It has been about a month since the last earnings report for Owens Corning (OC - Free Report) . Shares have added about 20.8% in that time frame, outperforming the S&P 500.
Will the recent positive trend continue leading up to its next earnings release, or is Owens Corning due for a pullback? Before we dive into how investors and analysts have reacted as of late, let's take a quick look at the most recent earnings report in order to get a better handle on the important catalysts.
Owens Corning's (OC - Free Report) Q1 Earnings Top Estimates, Shares Up
Owens Corning reported impressive earnings in first-quarter 2020. The bottom line surpassed the Zacks Consensus Estimate and improved on a year-over-year basis.
Inside the Headlines
The company reported adjusted earnings of 60 cents per share, which beat the consensus mark of 56 cents by 7.1%. Also, the bottom line increased 13.2% year over year.
Net sales of $1.6 billion lagged the consensus mark of $1.65 billion by 3% and declined 4% year over year. Also, the metric declined 3% on a constant-currency (cc) basis. The downside was mainly due to lower Roofing volumes, primarily owing to lesser storm demand carryover and reduced shipments to distributors.
Net sales in the Composites segment dropped 4% year over year to $494 million. Segment sales were down 2% on a cc basis, primarily due to pricing-related headwinds. Volumes improved slightly from a year ago, as growth in downstream specialty applications was offset by declines in glass demand in Asia Pacific due to COVID-19 impacts.
Earnings before interest and taxes (EBIT) margin in the quarter contracted 200 bps from the year-ago figure. Continued strength in the manufacturing business was offset by negative impacts of balancing production with demand.
Insulation segment’s net sales came in at $603 million, up 2% year over year and 4% on a cc basis. The upside was mainly driven by strong volume growth across all categories except China, which was affected by COVID-19. However, this was offset by lower selling prices.
EBIT margin surged 300 bps to 6%, driven by higher sales volumes, favorable manufacturing performance and lower curtailment costs.
The Roofing segment’s net sales declined 10% year over year to $555 million, thanks to lower shingle volumes stemming from the lack of storm carryover in the quarter and reduced shipments to distributors in March. EBIT margin remained flat year over year at 12%.
During the reported quarter, adjusted EBIT came in at $116 million, flat on a year-over-year basis. Improvement in the Insulation business was offset by softness in Composites and Roofing segments.

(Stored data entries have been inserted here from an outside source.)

-- ==== Sys2Proof/Laws/KeepsMode.lean ====
section
/-! SUPPORT. Kept facts: modes, faults, the detector, and power. -/

namespace Sys2Proof.Machine

set_option Elab.async false
set_option linter.unusedSimpArgs false
set_option linter.unusedVariables false

variable {base s : State}

/-! ### Machine/Mode.lean -/

theorem modeReg_keeps (hk : Keeps base s) (m : Nat) : Keeps base (s.modeReg m) := by
  unfold State.modeReg
  simp +contextual (maxDischargeDepth := 99) only [hk, Keeps_mk, ite_keeps, set_keeps, ev_keeps]

theorem sentGroup_keeps (hk : Keeps base s) (enter : Bool) :
    Keeps base (s.sentGroup enter) := by
  unfold State.sentGroup
  simp +contextual (maxDischargeDepth := 99) only [hk, Keeps_mk, ite_keeps, modF_keeps, dtsRestart_keeps, addDue_keeps,
      foldl_keeps, implies_true]

theorem testModeEnd_keeps (hk : Keeps base s) : Keeps base (s.testModeEnd) := by
  unfold State.testModeEnd
  simp +contextual (maxDischargeDepth := 99) only [hk, Keeps_mk, ite_keeps, set_keeps]

theorem raiseMin_keeps (hk : Keeps base s) :
    Keeps base (s.raiseMin) := by
  unfold State.raiseMin
  simp +contextual (maxDischargeDepth := 99) only [hk, Keeps_mk, ite_keeps]

theorem setWp_keeps (hk : Keeps base s) : Keeps base (s.setWp) := by
  unfold State.setWp
  simp +contextual (maxDischargeDepth := 99) only [hk, Keeps_mk, ite_keeps, set_keeps]

theorem enterMode_keeps (hk : Keeps base s) (m : Nat)  :
    Keeps base (s.enterMode m) := by
  unfold State.enterMode
  extract_lets m0 s1 s2 s3 s4 s5 s6 s7
  have h1 : Keeps base s1 := modeReg_keeps hk _
  have h2 : Keeps base s2 := ite_keeps h1 (set_keeps h1 _ _)
  have h3 : Keeps base s3 := ite_keeps (raiseMin_keeps (setWp_keeps h2)) (setWp_keeps h2)
  have h4 : Keeps base s4 := ite_keeps h3 (foldl_keeps h3 (fun t n ht => ite_keeps (disarmFe_keeps ht _ _) ht))
  have h5 : Keeps base s5 := ite_keeps (sentGroup_keeps h4 _) (ite_keeps (sentGroup_keeps h4 _) h4)
  have h6 : Keeps base s6 := ite_keeps (testModeEnd_keeps h5) h5
  exact weirRoute_keeps (ite_keeps (pmcStopAll_keeps h6) h6) _

theorem verifyToken_keeps (hk : Keeps base s) (k : TokenRead) : Keeps base (s.verifyToken k) := by
  unfold State.verifyToken
  exact Keeps_draw (ite_keeps (set_keeps hk _ _) (ev_keeps hk _)) (le_refl _) id (Nat.le_succ _) rfl

theorem resAcc_keeps (hk : Keeps base s) : Keeps base s.resAcc := by
  unfold State.resAcc
  exact Keeps_mk (addWrap_keeps hk _ _) rfl rfl rfl

theorem ladderDown_keeps (hk : Keeps base s) (x : Nat) :
    Keeps base (s.ladderDown x) := by
  unfold State.ladderDown
  simp +contextual (maxDischargeDepth := 99) only [hk, Keeps_mk, ite_keeps, set_keeps, clockFree_keeps, bgSyncAll_keeps,
      bgDiscard_keeps, srAll_keeps, dtsDiscard_keeps, resAcc_keeps, foldl_keeps, implies_true]

theorem bermExit_keeps (hk : Keeps base s) :
    Keeps base (s.bermExit) := by
  unfold State.bermExit
  simp +contextual (maxDischargeDepth := 99) only [hk, Keeps_mk, ite_keeps, modF_keeps, foldl_keeps, implies_true]

theorem ladderUp_keeps (hk : Keeps base s) :
    Keeps base (s.ladderUp) := by
  unfold State.ladderUp
  simp +contextual (maxDischargeDepth := 99) only [hk, Keeps_mk, ite_keeps, set_keeps, nextFree_keeps, bgSyncAll_keeps,
      srNone_keeps, resAcc_keeps, bermExit_keeps]

theorem faultWake_keeps (hk : Keeps base s) : Keeps base (s.faultWake) := by
  unfold State.faultWake
  simp +contextual (maxDischargeDepth := 99) only [hk, Keeps_mk, ite_keeps, set_keeps, ladderUp_keeps]

theorem ladderEnter_keeps (hk : Keeps base s) : Keeps base (s.ladderEnter) := by
  unfold State.ladderEnter
  simp +contextual (maxDischargeDepth := 99) only [hk, Keeps_mk, ite_keeps, ladderDown_keeps]

theorem ladderLeave_keeps (hk : Keeps base s) : Keeps base (s.ladderLeave) := by
  unfold State.ladderLeave
  try dsimp only
  repeat' split
  all_goals simp +contextual (maxDischargeDepth := 99) only [hk, Keeps_mk, ite_keeps, ladderUp_keeps]

theorem accessWake_keeps (hk : Keeps base s) : Keeps base (s.accessWake) := by
  unfold State.accessWake
  simp +contextual (maxDischargeDepth := 99) only [hk, Keeps_mk, ite_keeps, ladderUp_keeps]

/-! ### Machine/Fault.lean -/

theorem modWin_keeps (hk : Keeps base s) (g : FltWin → FltWin) : Keeps base (s.modWin g) := by
  unfold State.modWin
  simp +contextual (maxDischargeDepth := 99) only [hk, Keeps_mk, ite_keeps]

theorem applyRuleX_keeps (hk : Keeps base s) (n src : Nat) :
    Keeps base (s.applyRuleX n src) := by
  unfold State.applyRuleX
  simp +contextual (maxDischargeDepth := 99) only [hk, Keeps_mk, ite_keeps, set_keeps, set2_keeps, modF_keeps,
      dtsDiscard_keeps, dropLost_keeps, modWin_keeps]
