@[simp] theorem SCH_EVENTS_CMT_APPLIED_blk : SCH_EVENTS_CMT_APPLIED.off / 65536 = 10 := by
  decide

@[simp] theorem SCH_EVENTS_CMT_STAGED_blk : SCH_EVENTS_CMT_STAGED.off / 65536 = 10 := by
  decide

@[simp] theorem SCH_EVENTS_LATE_blk : SCH_EVENTS_LATE.off / 65536 = 10 := by
  decide

@[simp] theorem SCH_EVENTS_LINK_SHORT_blk : SCH_EVENTS_LINK_SHORT.off / 65536 = 10 := by
  decide

@[simp] theorem SCH_EVENTS_LOADED_blk : SCH_EVENTS_LOADED.off / 65536 = 10 := by
  decide

@[simp] theorem SCH_EVENTS_LOAD_FAIL_blk : SCH_EVENTS_LOAD_FAIL.off / 65536 = 10 := by
  decide

@[simp] theorem SCH_EVENTS_OVERTOP_blk : SCH_EVENTS_OVERTOP.off / 65536 = 10 := by
  decide

@[simp] theorem SCH_EVENTS_UNLOADED_blk : SCH_EVENTS_UNLOADED.off / 65536 = 10 := by
  decide

@[simp] theorem SCH_EPOCH_EPOCH_blk : SCH_EPOCH_EPOCH.off / 65536 = 10 := by
  decide

@[simp] theorem SCH_LOAD_RESULT_CODE_blk : SCH_LOAD_RESULT_CODE.off / 65536 = 10 := by
  decide

@[simp] theorem SCH_LOAD_RESULT_SLOT_blk : SCH_LOAD_RESULT_SLOT.off / 65536 = 10 := by
  decide

@[simp] theorem SCH_CMT_LAST_CODE_blk : SCH_CMT_LAST_CODE.off / 65536 = 10 := by
  decide

@[simp] theorem SCH_CMT_LAST_ID_ID_blk : SCH_CMT_LAST_ID_ID.off / 65536 = 10 := by
  decide

@[simp] theorem SCH_FE_LATENESS_NS_blk (i : Nat) : (SCH_FE_LATENESS_NS i).off / 65536 = 10 := by
  simp only [SCH_FE_LATENESS_NS, SCH_FE_LATENESS]; omega

@[simp] theorem SCH_FE_LATE_MAX_NS_blk (i : Nat) : (SCH_FE_LATE_MAX_NS i).off / 65536 = 10 := by
  simp only [SCH_FE_LATE_MAX_NS, SCH_FE_LATE_MAX]; omega

@[simp] theorem SCH_FE_LATE_FRAMES_COUNT_blk (i : Nat) : (SCH_FE_LATE_FRAMES_COUNT i).off / 65536 = 10 := by
  simp only [SCH_FE_LATE_FRAMES_COUNT, SCH_FE_LATE_FRAMES]; omega

@[simp] theorem SCH_FE_OVERTOP_CNT_COUNT_blk (i : Nat) : (SCH_FE_OVERTOP_CNT_COUNT i).off / 65536 = 10 := by
  simp only [SCH_FE_OVERTOP_CNT_COUNT, SCH_FE_OVERTOP_CNT]; omega

@[simp] theorem HIF_STATUS_ATTACH_blk : HIF_STATUS_ATTACH.off / 65536 = 11 := by
  decide

@[simp] theorem HIF_STATUS_LINK_UP_blk : HIF_STATUS_LINK_UP.off / 65536 = 11 := by
  decide

@[simp] theorem HIF_STATUS_PERST_GATED_blk : HIF_STATUS_PERST_GATED.off / 65536 = 11 := by
  decide

@[simp] theorem HIF_STATUS_SPEED_blk : HIF_STATUS_SPEED.off / 65536 = 11 := by
  decide

@[simp] theorem HIF_STATUS_WIDTH_blk : HIF_STATUS_WIDTH.off / 65536 = 11 := by
  decide

@[simp] theorem HIF_EVENTS_BAD_BUF_blk : HIF_EVENTS_BAD_BUF.off / 65536 = 11 := by
  decide

@[simp] theorem HIF_EVENTS_CFG_ERR_blk : HIF_EVENTS_CFG_ERR.off / 65536 = 11 := by
  decide

@[simp] theorem HIF_EVENTS_CPL_FULL_blk : HIF_EVENTS_CPL_FULL.off / 65536 = 11 := by
  decide

@[simp] theorem HIF_EVENTS_DB_ERR_blk : HIF_EVENTS_DB_ERR.off / 65536 = 11 := by
  decide

@[simp] theorem HIF_EVENTS_DRAIN_DONE_blk : HIF_EVENTS_DRAIN_DONE.off / 65536 = 11 := by
  decide

@[simp] theorem HIF_EVENTS_DUPLICATE_blk : HIF_EVENTS_DUPLICATE.off / 65536 = 11 := by
  decide

@[simp] theorem HIF_EVENTS_FETCH_ERR_blk : HIF_EVENTS_FETCH_ERR.off / 65536 = 11 := by
  decide

@[simp] theorem HIF_EVENTS_LINK_DOWN_blk : HIF_EVENTS_LINK_DOWN.off / 65536 = 11 := by
  decide

@[simp] theorem HIF_EVENTS_LINK_UP_blk : HIF_EVENTS_LINK_UP.off / 65536 = 11 := by
  decide

@[simp] theorem HIF_EVENTS_SPILL_OVERWRITE_blk : HIF_EVENTS_SPILL_OVERWRITE.off / 65536 = 11 := by
  decide

@[simp] theorem HIF_SPILL_LOST_COUNT_blk : HIF_SPILL_LOST_COUNT.off / 65536 = 11 := by
  decide

@[simp] theorem HIF_DETACH_CNT_COUNT_blk : HIF_DETACH_CNT_COUNT.off / 65536 = 11 := by
  decide

@[simp] theorem HIF_DETACH_GT_LO_GT_blk : HIF_DETACH_GT_LO_GT.off / 65536 = 11 := by
  decide

@[simp] theorem HIF_DETACH_GT_HI_GT_blk : HIF_DETACH_GT_HI_GT.off / 65536 = 11 := by
  decide

@[simp] theorem HIF_REATTACH_GT_LO_GT_blk : HIF_REATTACH_GT_LO_GT.off / 65536 = 11 := by
  decide

@[simp] theorem HIF_REATTACH_GT_HI_GT_blk : HIF_REATTACH_GT_HI_GT.off / 65536 = 11 := by
  decide

@[simp] theorem HIF_CMD_CTL_STATE_blk (i : Nat) : (HIF_CMD_CTL_STATE i).off / 65536 = 11 := by
  simp only [HIF_CMD_CTL_STATE, HIF_CMD_CTL]; omega

@[simp] theorem HIF_CMD_HEAD_INDEX_blk (i : Nat) : (HIF_CMD_HEAD_INDEX i).off / 65536 = 11 := by
  simp only [HIF_CMD_HEAD_INDEX, HIF_CMD_HEAD]; omega

@[simp] theorem HIF_CMD_TAIL_INDEX_blk (i : Nat) : (HIF_CMD_TAIL_INDEX i).off / 65536 = 11 := by
  simp only [HIF_CMD_TAIL_INDEX, HIF_CMD_TAIL]; omega

@[simp] theorem HIF_CMD_DUP_CNT_COUNT_blk (i : Nat) : (HIF_CMD_DUP_CNT_COUNT i).off / 65536 = 11 := by
  simp only [HIF_CMD_DUP_CNT_COUNT, HIF_CMD_DUP_CNT]; omega

@[simp] theorem HIF_CMD_REJ_CNT_COUNT_blk (i : Nat) : (HIF_CMD_REJ_CNT_COUNT i).off / 65536 = 11 := by
  simp only [HIF_CMD_REJ_CNT_COUNT, HIF_CMD_REJ_CNT]; omega

@[simp] theorem HIF_CPL_CTL_STATE_blk (i : Nat) : (HIF_CPL_CTL_STATE i).off / 65536 = 11 := by
  simp only [HIF_CPL_CTL_STATE, HIF_CPL_CTL]; omega

@[simp] theorem HIF_CPL_HEAD_INDEX_blk (i : Nat) : (HIF_CPL_HEAD_INDEX i).off / 65536 = 11 := by
  simp only [HIF_CPL_HEAD_INDEX, HIF_CPL_HEAD]; omega

@[simp] theorem HIF_CPL_TAIL_INDEX_blk (i : Nat) : (HIF_CPL_TAIL_INDEX i).off / 65536 = 11 := by
  simp only [HIF_CPL_TAIL_INDEX, HIF_CPL_TAIL]; omega

@[simp] theorem HIF_STR_CTL_STATE_blk (i : Nat) : (HIF_STR_CTL_STATE i).off / 65536 = 11 := by
  simp only [HIF_STR_CTL_STATE, HIF_STR_CTL]; omega

@[simp] theorem HIF_STR_HEAD_INDEX_blk (i : Nat) : (HIF_STR_HEAD_INDEX i).off / 65536 = 11 := by
  simp only [HIF_STR_HEAD_INDEX, HIF_STR_HEAD]; omega

@[simp] theorem HIF_STR_TAIL_INDEX_blk (i : Nat) : (HIF_STR_TAIL_INDEX i).off / 65536 = 11 := by
  simp only [HIF_STR_TAIL_INDEX, HIF_STR_TAIL]; omega

@[simp] theorem HIF_STR_BAD_CNT_COUNT_blk (i : Nat) : (HIF_STR_BAD_CNT_COUNT i).off / 65536 = 11 := by
  simp only [HIF_STR_BAD_CNT_COUNT, HIF_STR_BAD_CNT]; omega

@[simp] theorem PMC_EVENTS_CAL_DONE_blk : PMC_EVENTS_CAL_DONE.off / 65536 = 12 := by
  decide

@[simp] theorem PMC_EVENTS_CAL_PARTIAL_blk : PMC_EVENTS_CAL_PARTIAL.off / 65536 = 12 := by
  decide

@[simp] theorem PMC_EVENTS_CFG_ERR_blk : PMC_EVENTS_CFG_ERR.off / 65536 = 12 := by
  decide

@[simp] theorem PMC_EVENTS_INJ_DONE_blk : PMC_EVENTS_INJ_DONE.off / 65536 = 12 := by
  decide

@[simp] theorem PMC_EVENTS_NV_FAIL_blk : PMC_EVENTS_NV_FAIL.off / 65536 = 12 := by
  decide

@[simp] theorem PMC_EVENTS_OVR_blk : PMC_EVENTS_OVR.off / 65536 = 12 := by
  decide

@[simp] theorem PMC_EVENTS_PASS_DONE_blk : PMC_EVENTS_PASS_DONE.off / 65536 = 12 := by
  decide

@[simp] theorem PMC_EVENTS_PREEMPT_blk : PMC_EVENTS_PREEMPT.off / 65536 = 12 := by
  decide

@[simp] theorem PMC_EVENTS_REF_FAIL_blk : PMC_EVENTS_REF_FAIL.off / 65536 = 12 := by
  decide

@[simp] theorem PMC_EVENTS_TRIG_OVR_blk : PMC_EVENTS_TRIG_OVR.off / 65536 = 12 := by
  decide

@[simp] theorem PMC_TRIG_OVR_INJ_blk : PMC_TRIG_OVR_INJ.off / 65536 = 12 := by
  decide

@[simp] theorem PMC_TRIG_OVR_REG_blk : PMC_TRIG_OVR_REG.off / 65536 = 12 := by
  decide

@[simp] theorem PMC_OVR_CNT_COUNT_blk : PMC_OVR_CNT_COUNT.off / 65536 = 12 := by
  decide

@[simp] theorem PMC_PASS_CNT_COUNT_blk : PMC_PASS_CNT_COUNT.off / 65536 = 12 := by
  decide

@[simp] theorem PMC_PASS_GT_LO_GT_blk : PMC_PASS_GT_LO_GT.off / 65536 = 12 := by
  decide

@[simp] theorem PMC_PASS_GT_HI_GT_blk : PMC_PASS_GT_HI_GT.off / 65536 = 12 := by
  decide

@[simp] theorem PMC_DIE_TEMP_TEMP_blk : PMC_DIE_TEMP_TEMP.off / 65536 = 12 := by
  decide

@[simp] theorem PMC_DIE_TEMP_VALID_blk : PMC_DIE_TEMP_VALID.off / 65536 = 12 := by
  decide

@[simp] theorem PMC_CAL_RESULT_CODE_blk : PMC_CAL_RESULT_CODE.off / 65536 = 12 := by
  decide

@[simp] theorem PMC_CAL_RESULT_FAIL_blk : PMC_CAL_RESULT_FAIL.off / 65536 = 12 := by
  decide

@[simp] theorem PMC_CAL_RESULT_TEMP_blk : PMC_CAL_RESULT_TEMP.off / 65536 = 12 := by
  decide

@[simp] theorem PMC_CALF_OFS_OFS_blk (i : Nat) : (PMC_CALF_OFS_OFS i).off / 65536 = 12 := by
  simp only [PMC_CALF_OFS_OFS, PMC_CALF_OFS]; omega

@[simp] theorem PMC_CALF_GAIN_GCAL_blk (i : Nat) : (PMC_CALF_GAIN_GCAL i).off / 65536 = 12 := by
  simp only [PMC_CALF_GAIN_GCAL, PMC_CALF_GAIN]; omega

@[simp] theorem PMC_INJ_RESULT_blk (i : Nat) : (PMC_INJ_RESULT i) / 65536 = 12 := by
  simp only [PMC_INJ_RESULT]; omega

@[simp] theorem PMC_SLOT_RESULT_blk (i : Nat) : (PMC_SLOT_RESULT i) / 65536 = 12 := by
  simp only [PMC_SLOT_RESULT]; omega

@[simp] theorem WMN_STATUS_UNRESOLVED_blk : WMN_STATUS_UNRESOLVED.off / 65536 = 13 := by
  decide

@[simp] theorem WMN_LATCH_LATCH_blk : WMN_LATCH_LATCH.off / 65536 = 13 := by
  decide

@[simp] theorem WMN_EVENTS_CFG_ERR_blk : WMN_EVENTS_CFG_ERR.off / 65536 = 13 := by
  decide

@[simp] theorem WMN_EVENTS_CLR_DENIED_blk : WMN_EVENTS_CLR_DENIED.off / 65536 = 13 := by
  decide

@[simp] theorem WMN_EVENTS_RB_MISMATCH_blk : WMN_EVENTS_RB_MISMATCH.off / 65536 = 13 := by
  decide

@[simp] theorem WMN_EVENTS_RB_STALE_blk : WMN_EVENTS_RB_STALE.off / 65536 = 13 := by
  decide

@[simp] theorem WMN_EVENTS_RESOLVED_blk : WMN_EVENTS_RESOLVED.off / 65536 = 13 := by
  decide

@[simp] theorem WMN_EVENTS_SET_blk : WMN_EVENTS_SET.off / 65536 = 13 := by
  decide

@[simp] theorem WMN_RB_STATUS_BAD_blk : WMN_RB_STATUS_BAD.off / 65536 = 13 := by
  decide

@[simp] theorem WMN_RB_STATUS_STALE_blk : WMN_RB_STATUS_STALE.off / 65536 = 13 := by
  decide

@[simp] theorem WMN_WM_SET_CNT_COUNT_blk (i : Nat) : (WMN_WM_SET_CNT_COUNT i).off / 65536 = 13 := by
  simp only [WMN_WM_SET_CNT_COUNT, WMN_WM_SET_CNT]; omega

@[simp] theorem WMN_WM_SET_GT_LO_GT_blk (i : Nat) : (WMN_WM_SET_GT_LO_GT i).off / 65536 = 13 := by
  simp only [WMN_WM_SET_GT_LO_GT, WMN_WM_SET_GT_LO]; omega

@[simp] theorem WMN_WM_SET_GT_HI_GT_blk (i : Nat) : (WMN_WM_SET_GT_HI_GT i).off / 65536 = 13 := by
  simp only [WMN_WM_SET_GT_HI_GT, WMN_WM_SET_GT_HI]; omega

@[simp] theorem WMN_WM_RB_ERR_HI_ERR_blk (i : Nat) : (WMN_WM_RB_ERR_HI_ERR i).off / 65536 = 13 := by
  simp only [WMN_WM_RB_ERR_HI_ERR, WMN_WM_RB_ERR]; omega

@[simp] theorem WMN_WM_RB_ERR_LO_ERR_blk (i : Nat) : (WMN_WM_RB_ERR_LO_ERR i).off / 65536 = 13 := by
  simp only [WMN_WM_RB_ERR_LO_ERR, WMN_WM_RB_ERR]; omega

@[simp] theorem FLT_STATUS_CONTAINED_blk : FLT_STATUS_CONTAINED.off / 65536 = 14 := by
  decide

@[simp] theorem FLT_STATUS_INJ_ACTIVE_blk : FLT_STATUS_INJ_ACTIVE.off / 65536 = 14 := by
  decide

@[simp] theorem FLT_STATUS_SAFE_HOLD_blk : FLT_STATUS_SAFE_HOLD.off / 65536 = 14 := by
  decide

@[simp] theorem FLT_STATUS_WINDOW_CLASS_blk : FLT_STATUS_WINDOW_CLASS.off / 65536 = 14 := by
  decide

@[simp] theorem FLT_STATUS_WINDOW_OPEN_blk : FLT_STATUS_WINDOW_OPEN.off / 65536 = 14 := by
  decide

@[simp] theorem FLT_EVENTS_CFG_ERR_blk : FLT_EVENTS_CFG_ERR.off / 65536 = 14 := by
  decide

@[simp] theorem FLT_EVENTS_C_RAISED_blk : FLT_EVENTS_C_RAISED.off / 65536 = 14 := by
  decide

@[simp] theorem FLT_EVENTS_ESCALATED_blk : FLT_EVENTS_ESCALATED.off / 65536 = 14 := by
  decide

@[simp] theorem FLT_EVENTS_INJ_DONE_blk : FLT_EVENTS_INJ_DONE.off / 65536 = 14 := by
  decide

@[simp] theorem FLT_EVENTS_MERGED_blk : FLT_EVENTS_MERGED.off / 65536 = 14 := by
  decide

@[simp] theorem FLT_EVENTS_OVERLAP_blk : FLT_EVENTS_OVERLAP.off / 65536 = 14 := by
  decide

@[simp] theorem FLT_EVENTS_RECOVERED_blk : FLT_EVENTS_RECOVERED.off / 65536 = 14 := by
  decide

@[simp] theorem FLT_EVENTS_U_RAISED_blk : FLT_EVENTS_U_RAISED.off / 65536 = 14 := by
  decide

@[simp] theorem FLT_EVENTS_WIRE_blk : FLT_EVENTS_WIRE.off / 65536 = 14 := by
  decide

@[simp] theorem FLT_STICKY_blk (i : Nat) : (FLT_STICKY i) / 65536 = 14 := by
  simp only [FLT_STICKY]; omega

@[simp] theorem FLT_WIRE_blk (i : Nat) : (FLT_WIRE i) / 65536 = 14 := by
  simp only [FLT_WIRE]; omega

@[simp] theorem FLT_PREV_STICKY_blk (i : Nat) : (FLT_PREV_STICKY i) / 65536 = 14 := by
  simp only [FLT_PREV_STICKY]; omega

@[simp] theorem FLT_SH_CAUSE_blk : FLT_SH_CAUSE / 65536 = 14 := by
  decide

@[simp] theorem FLT_SH_CAUSE_SOURCE_blk : FLT_SH_CAUSE_SOURCE.off / 65536 = 14 := by
  decide

@[simp] theorem FLT_SH_CAUSE_VALID_blk : FLT_SH_CAUSE_VALID.off / 65536 = 14 := by
  decide

@[simp] theorem FLT_INJ_ACTIVE_blk : FLT_INJ_ACTIVE.off / 65536 = 14 := by
  decide

@[simp] theorem FLT_INJ_KIND_blk : FLT_INJ_KIND.off / 65536 = 14 := by
  decide

@[simp] theorem FLT_INJ_OVERLAP_blk : FLT_INJ_OVERLAP.off / 65536 = 14 := by
  decide

@[simp] theorem FLT_INJ_SOURCE_blk : FLT_INJ_SOURCE.off / 65536 = 14 := by
  decide

@[simp] theorem FLT_FE_INVALID_LO_blk (i : Nat) : (FLT_FE_INVALID_LO i) / 65536 = 14 := by
  simp only [FLT_FE_INVALID_LO]; omega

@[simp] theorem FLT_FE_INVALID_LO_SHOT_blk (i : Nat) : (FLT_FE_INVALID_LO_SHOT i).off / 65536 = 14 := by
  simp only [FLT_FE_INVALID_LO_SHOT, FLT_FE_INVALID_LO]; omega

@[simp] theorem FLT_FE_INVALID_HI_blk (i : Nat) : (FLT_FE_INVALID_HI i) / 65536 = 14 := by
  simp only [FLT_FE_INVALID_HI]; omega

@[simp] theorem FLT_FE_INVALID_HI_SHOT_blk (i : Nat) : (FLT_FE_INVALID_HI_SHOT i).off / 65536 = 14 := by
  simp only [FLT_FE_INVALID_HI_SHOT, FLT_FE_INVALID_HI]; omega

@[simp] theorem FLT_FE_INVALID_HI_VALID_blk (i : Nat) : (FLT_FE_INVALID_HI_VALID i).off / 65536 = 14 := by
  simp only [FLT_FE_INVALID_HI_VALID, FLT_FE_INVALID_HI]; omega

@[simp] theorem FLT_CNT_EVEN_blk (i : Nat) : (FLT_CNT_EVEN i).off / 65536 = 14 := by
  simp only [FLT_CNT_EVEN, FLT_CNT]; omega

@[simp] theorem FLT_CNT_ODD_blk (i : Nat) : (FLT_CNT_ODD i).off / 65536 = 14 := by
  simp only [FLT_CNT_ODD, FLT_CNT]; omega

@[simp] theorem MEM_STATUS_BAND_blk : MEM_STATUS_BAND.off / 65536 = 15 := by
  decide

@[simp] theorem MEM_STATUS_DOUBLED_blk : MEM_STATUS_DOUBLED.off / 65536 = 15 := by
  decide

@[simp] theorem MEM_STATUS_INIT_DONE_blk : MEM_STATUS_INIT_DONE.off / 65536 = 15 := by
  decide

@[simp] theorem MEM_STATUS_SR_blk : MEM_STATUS_SR.off / 65536 = 15 := by
  decide

@[simp] theorem MEM_CAP_MIB_blk : MEM_CAP_MIB.off / 65536 = 15 := by
  decide

@[simp] theorem MEM_EVENTS_BAND_SWITCH_blk : MEM_EVENTS_BAND_SWITCH.off / 65536 = 15 := by
  decide

@[simp] theorem MEM_EVENTS_BURST_blk : MEM_EVENTS_BURST.off / 65536 = 15 := by
  decide

@[simp] theorem MEM_EVENTS_CE_blk : MEM_EVENTS_CE.off / 65536 = 15 := by
  decide

@[simp] theorem MEM_EVENTS_CFG_ERR_blk : MEM_EVENTS_CFG_ERR.off / 65536 = 15 := by
  decide

@[simp] theorem MEM_EVENTS_DRAM_OVERTEMP_blk : MEM_EVENTS_DRAM_OVERTEMP.off / 65536 = 15 := by
  decide

@[simp] theorem MEM_EVENTS_EYE_LOW_blk : MEM_EVENTS_EYE_LOW.off / 65536 = 15 := by
  decide

@[simp] theorem MEM_EVENTS_HIST_DONE_blk : MEM_EVENTS_HIST_DONE.off / 65536 = 15 := by
  decide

As of Mar 31, 2020, the company had cash and cash equivalents of $234 million compared with $172 million at 2019-end.
It had $908 million of available liquidity as of Mar 31. During the quarter, it borrowed $400 million on the existing revolving credit facility to strengthen cash position. Meanwhile, its $150 million of term loan is likely to mature in February 2021.
Net cash used in operating activities was $52 million, down from $151 million in the year-ago quarter.
In the first quarter, the company bought back 1.3 million shares of common stock for $81 million. At quarter-end, 2.3 million shares were available for repurchase under the current authorization. Notably, it returned $133 million to shareholders via share repurchases and dividend payouts.
Updated 2020 Outlook
Owens Corning’s businesses are witnessing negative trends in global industrial production, U.S. housing starts, and global commercial and industrial construction activities. It expects the COVID-19 outbreak to impact the previously provided expectations for the segment.
Nonetheless, the company has been reducing costs, minimizing capital expenditures and managing working capital.
The company now expects general corporate expenses in the range of $100-$120 million compared with $125-$135 million expected earlier. Capital additions are expected in the range of $150-$200 million, lower than depreciation and amortization of $460 million. It continues to expect strong conversion of adjusted earnings to free cash flow.
Interest expenses are likely to be between $120 million and $125 million compared with $115 million projected earlier. Owens Corning estimates an effective tax rate of 26-28%.
How Have Estimates Been Moving Since Then?
It turns out, estimates review have trended downward during the past month. The consensus estimate has shifted -97.3% due to these changes.
At this time, Owens Corning has an average Growth Score of C, though it is lagging a bit on the Momentum Score front with a D. Following the exact same course, the stock was allocated a grade of D on the value side, putting it in the bottom 40% for this investment strategy.
Overall, the stock has an aggregate VGM Score of D. If you aren't focused on one strategy, this score is the one you should be interested in.
Estimates have been broadly trending downward for the stock, and the magnitude of these revisions indicates a downward shift. It's no surprise Owens Corning has a Zacks Rank #5 (Strong Sell). We expect a below average return from the stock in the next few months.